Curated Insights for Destination Marketers, by a Destination Marketer
I’ll be honest, it’s not often that I see a DMO commercial spot that is unique and compelling. A lot of them are very similar. A montage of destination highlights with a random upbeat track and a voiceover waxing on about the latest campaign brief.
I saw one on Monday while at TTRA’s Marketing Outlook Forum. As part of Mitch Whitten’s welcome to Fort Worth, the COO for the host DMO shared a commercial spot tied to The Unexpected City campaign.
I was surprised to learn it debuted back in 2023 because I hadn’t heard about it or seen it before. Not because I’m all knowing, but because of how authentic and unique its approach was given the DMO landscape. Leaning into an original 1977 voiceover from actor Jimmy Stewart, the spot provides inspiration that it doesn’t always have to be the same for a DMO spot.
When I leapt from the DMO side to provider/vendor/partner side back in September 2021, I felt very confident in my marketing chops. But I had no idea how much I’d learn simply by shifting my perspective and working with varied agencies, destinations and clients. I loved working at a DMO, but I’m so thankful I made the jump because I’ve deepened my knowledge immensely.
It wasn’t until I was at Adara when I started to more critically question creating hyper-specific boxes for DMO targets to neatly fit into.
I get it.

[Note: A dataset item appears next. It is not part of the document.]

-- ==== Sys2Proof/Syntax.lean ====
section
/-! DEFINITION. The commands of the block: one constructor per row of spec/opcode_table.json, with the row's operands. -/
namespace Sys2Proof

DMOs don’t control the transaction with travelers. Hotels, airlines and attractions do. And because of that, DMOs don’t know exactly who (name, address, loyalty status, etc.) the customer is like the hotel they’re checking into does. That’s generally why DMOs lean so heavily on targeting Leroy Bridges who lives in Seminole, FL (Platinum Bonvoy member) by creating personas that more broadly MIGHT include me, but are built on demographic (geography, HHI, etc.), psychographic (my love for country music and the Purdue Boilermakers) and behavioral data (website activity).

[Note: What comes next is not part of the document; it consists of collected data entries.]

-- ==== Sys2Proof/Machine/StColl.lean ====
section
/-! DEFINITION. The records of State for collectives, buddy mirroring and instrument streams. -/
namespace Sys2Proof.Machine

/-- A MIRROR_SYNC under way (R355): its ring and sequence, epoch, time of issue, the blocks still to copy, and whether the trailer
has been sent. -/
structure SyncRun where
  ring : Nat
  seq : Nat
  epoch : Nat
  issued : Nat
  left : List Nat
  trailer : Bool
  deriving DecidableEq, Repr

/-- A mirror entry (R353–R356): `phys` is the hub address of its region, the dirty blocks of each half by number, `zeroed` says that
the open half's trailer has been overwritten, and `fault` is the status that faulted it. -/
structure MirSt where
  ctx : Nat
  engine : Nat
  src : Nat
  dst : Nat
  length : Nat
  phys : Nat
  dirty0 : List Nat
  dirty1 : List Nat
  half : Nat
  zeroed : Bool
  sync : Option SyncRun
  fault : Nat
  deriving DecidableEq, Repr

/-- A READY that waits for its collective (R346): the connection's context and sender, and the fields it carries. -/
structure ReadyMsg where
  ctx : Nat
  src : Nat
  comm : Nat
  cseq : Nat
  step : Nat
  credit : Nat
  op : Nat
  count : Nat
  fmt : Nat
  redop : Nat
  xsExp : Nat
  root : Nat
  deriving DecidableEq, Repr

/-- One step of a collective at this member (R343): the ranks it receives from in the order in which it adds, the ranks it sends to, the
elements that leave and arrive (first and number), and whether what arrives is added or stored. -/
structure CollStep where
  recv : List Nat
  to_ : List Nat
  sendAt : Nat
  sendLen : Nat
  recvAt : Nat
  recvLen : Nat
  reduce : Bool
  deriving DecidableEq, Repr

/-- An open collective in an engine's slot (R339–R351). `ready` says that its record has been read and its steps laid out; `work` holds
the whole vector element by element with its poison mark, `loaded` the bytes read from src with `part_` of an element cut off, `got` the bytes of the current step
received by rank, `byFirmware` says that firmware has released a step of it, `granted` and `sent` what the current step has granted and sent by rank, `credits` what each receiver has granted by rank
and step, `extSeq` the last report applied for each slow member, and `written` the bytes written to dst. -/
structure CollRun where
  ring : Nat
  seq : Nat
  ctx : Nat
  phys : Bool
  op : Nat
  fmt : Nat
  redop : Nat
  count : Nat
  root : Nat
  xsExp : Nat
  src : Nat
  dst : Nat
  commVa : Nat
  cseq : Nat
  deadline : Nat
  ready : Bool
  rec_ : List Byte
  comm : Nat
  k : Nat
  g : Nat
  slot : Nat
  rank : Nat
  members : List Nat
  extended : Nat
  steps : List CollStep
  done : Nat
  begun : Bool
  stepped : Bool
  released : Bool
  byFirmware : Bool
  work : List (Nat × Bool)
  loaded : Nat
  part_ : List PByte
  got : List (Nat × List PByte)
  granted : List (Nat × Nat)
  sent : List (Nat × Nat)
  credits : List (Nat × Nat × Nat)
  saturated : Bool
  poison : Bool
  extSeq : List (Nat × Nat)
  written : Nat
  deriving DecidableEq, Repr

/-- Collectives and mirroring outside their registers. Slots are engine * 4 + slot; `mirrorAt` is when mirror_gbps admits the next block. -/
structure CollSt where
  slots : Sparse CollRun
  ready : List ReadyMsg
  mirrors : Sparse MirSt
  mirrorAt : Nat
  deriving DecidableEq, Repr

/-- A record of a flow that still holds its slot (R368–R374): its number, whether it is a gap marker, the frame's sequence, arrival
time, event and length, whether it fills a gap, the payload bytes not yet written, the MAC it came from, whether its header has been
written, the tile and slot of its copy, whether delivery has been tried, its decision (accept, default and tags) once issued, whether it is a
record of the ring, and whether it has been released. -/
structure FlowRec where
  n : Nat
  marker : Bool
  seq : Nat
  arrival : Nat
  event : Nat
  len : Nat
  late : Bool
  bytes : List Byte
  mac : Nat
  hdr : Bool
  inbox : Option (Nat × Nat)
  asked : Bool
  decided : Option (Bool × Bool × Nat)
  valid : Bool
  released : Bool
  deriving DecidableEq, Repr

/-- A flow (R361–R371): its 64-byte entry as eight words, the next sequence expected, the pending marker (first sequence, count and
cause mask), the tokens in units of 2^-32 of a MB-per-second byte and when they were counted, the sequences counted not received,
the records, the next filter tile, the pool ring of a learned flow and its idle_ms, the time of its last frame, whether its first frame has
been seen, the status of its fault, and whether it is freed without waiting for head. -/
structure FlowSt where
  words : List DWord
  next : Option Nat
  marker : Option (Nat × Nat × Nat)
  tokens : Nat
  tokensAt : Nat
  missing : List Nat
  recs : List FlowRec
  rr : Nat
  pool : Nat
  idle : Nat
  lastAt : Nat
  woke : Bool
  fault : Nat
  drop : Bool
  deriving DecidableEq, Repr

/-- Instrument streams outside their registers: flows by stream context, decision words forwarded and not yet taken (context, word),
next inbox slot of each filter tile, inbox slots in use (tile, slot, context, record), and times of the ports' overflow events. -/
structure StrmSt where
  flows : Sparse FlowSt
  fwd : List (Nat × Nat)
  inboxNext : Sparse Nat
  inboxBusy : List (Nat × Nat × Nat × Nat)
  dropAt : Sparse Nat
  firmware : Bool
  deriving DecidableEq, Repr

/-- Nothing open. -/
def CollSt.none : CollSt := { slots := [], ready := [], mirrors := [], mirrorAt := 0 }
def StrmSt.none : StrmSt := { flows := [], fwd := [], inboxNext := [], inboxBusy := [], dropAt := [], firmware := false }

end Sys2Proof.Machine
end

What surprises me is how often marketing strategies prioritize the more generic, less definitive parts of that persona-based strategy with little flexibility. These targeting approaches include an age range (like 35-65), an HHI ($150K+) and specific geographies (East of the Mississippi).
If I could deliver your message to a more relevant traveler based on past purchases or real-time travel search data, why does any of the other matter? Who cares if someone is 34, and not 35?! Or has an HHI of $140K? Or coming from one state away from that imaginary line I’ve created?!
The only reason those attributes matter is when you can’t unlock more valuable data tied to relevant travel searches and purchases.
The power of relying on past purchase data or real-time search data is infinitely more valuable than targeting me because of how old I am or where I live. Yet, those characteristics are driving more marketing than ever for DMOs, but it doesn’t have to be that way.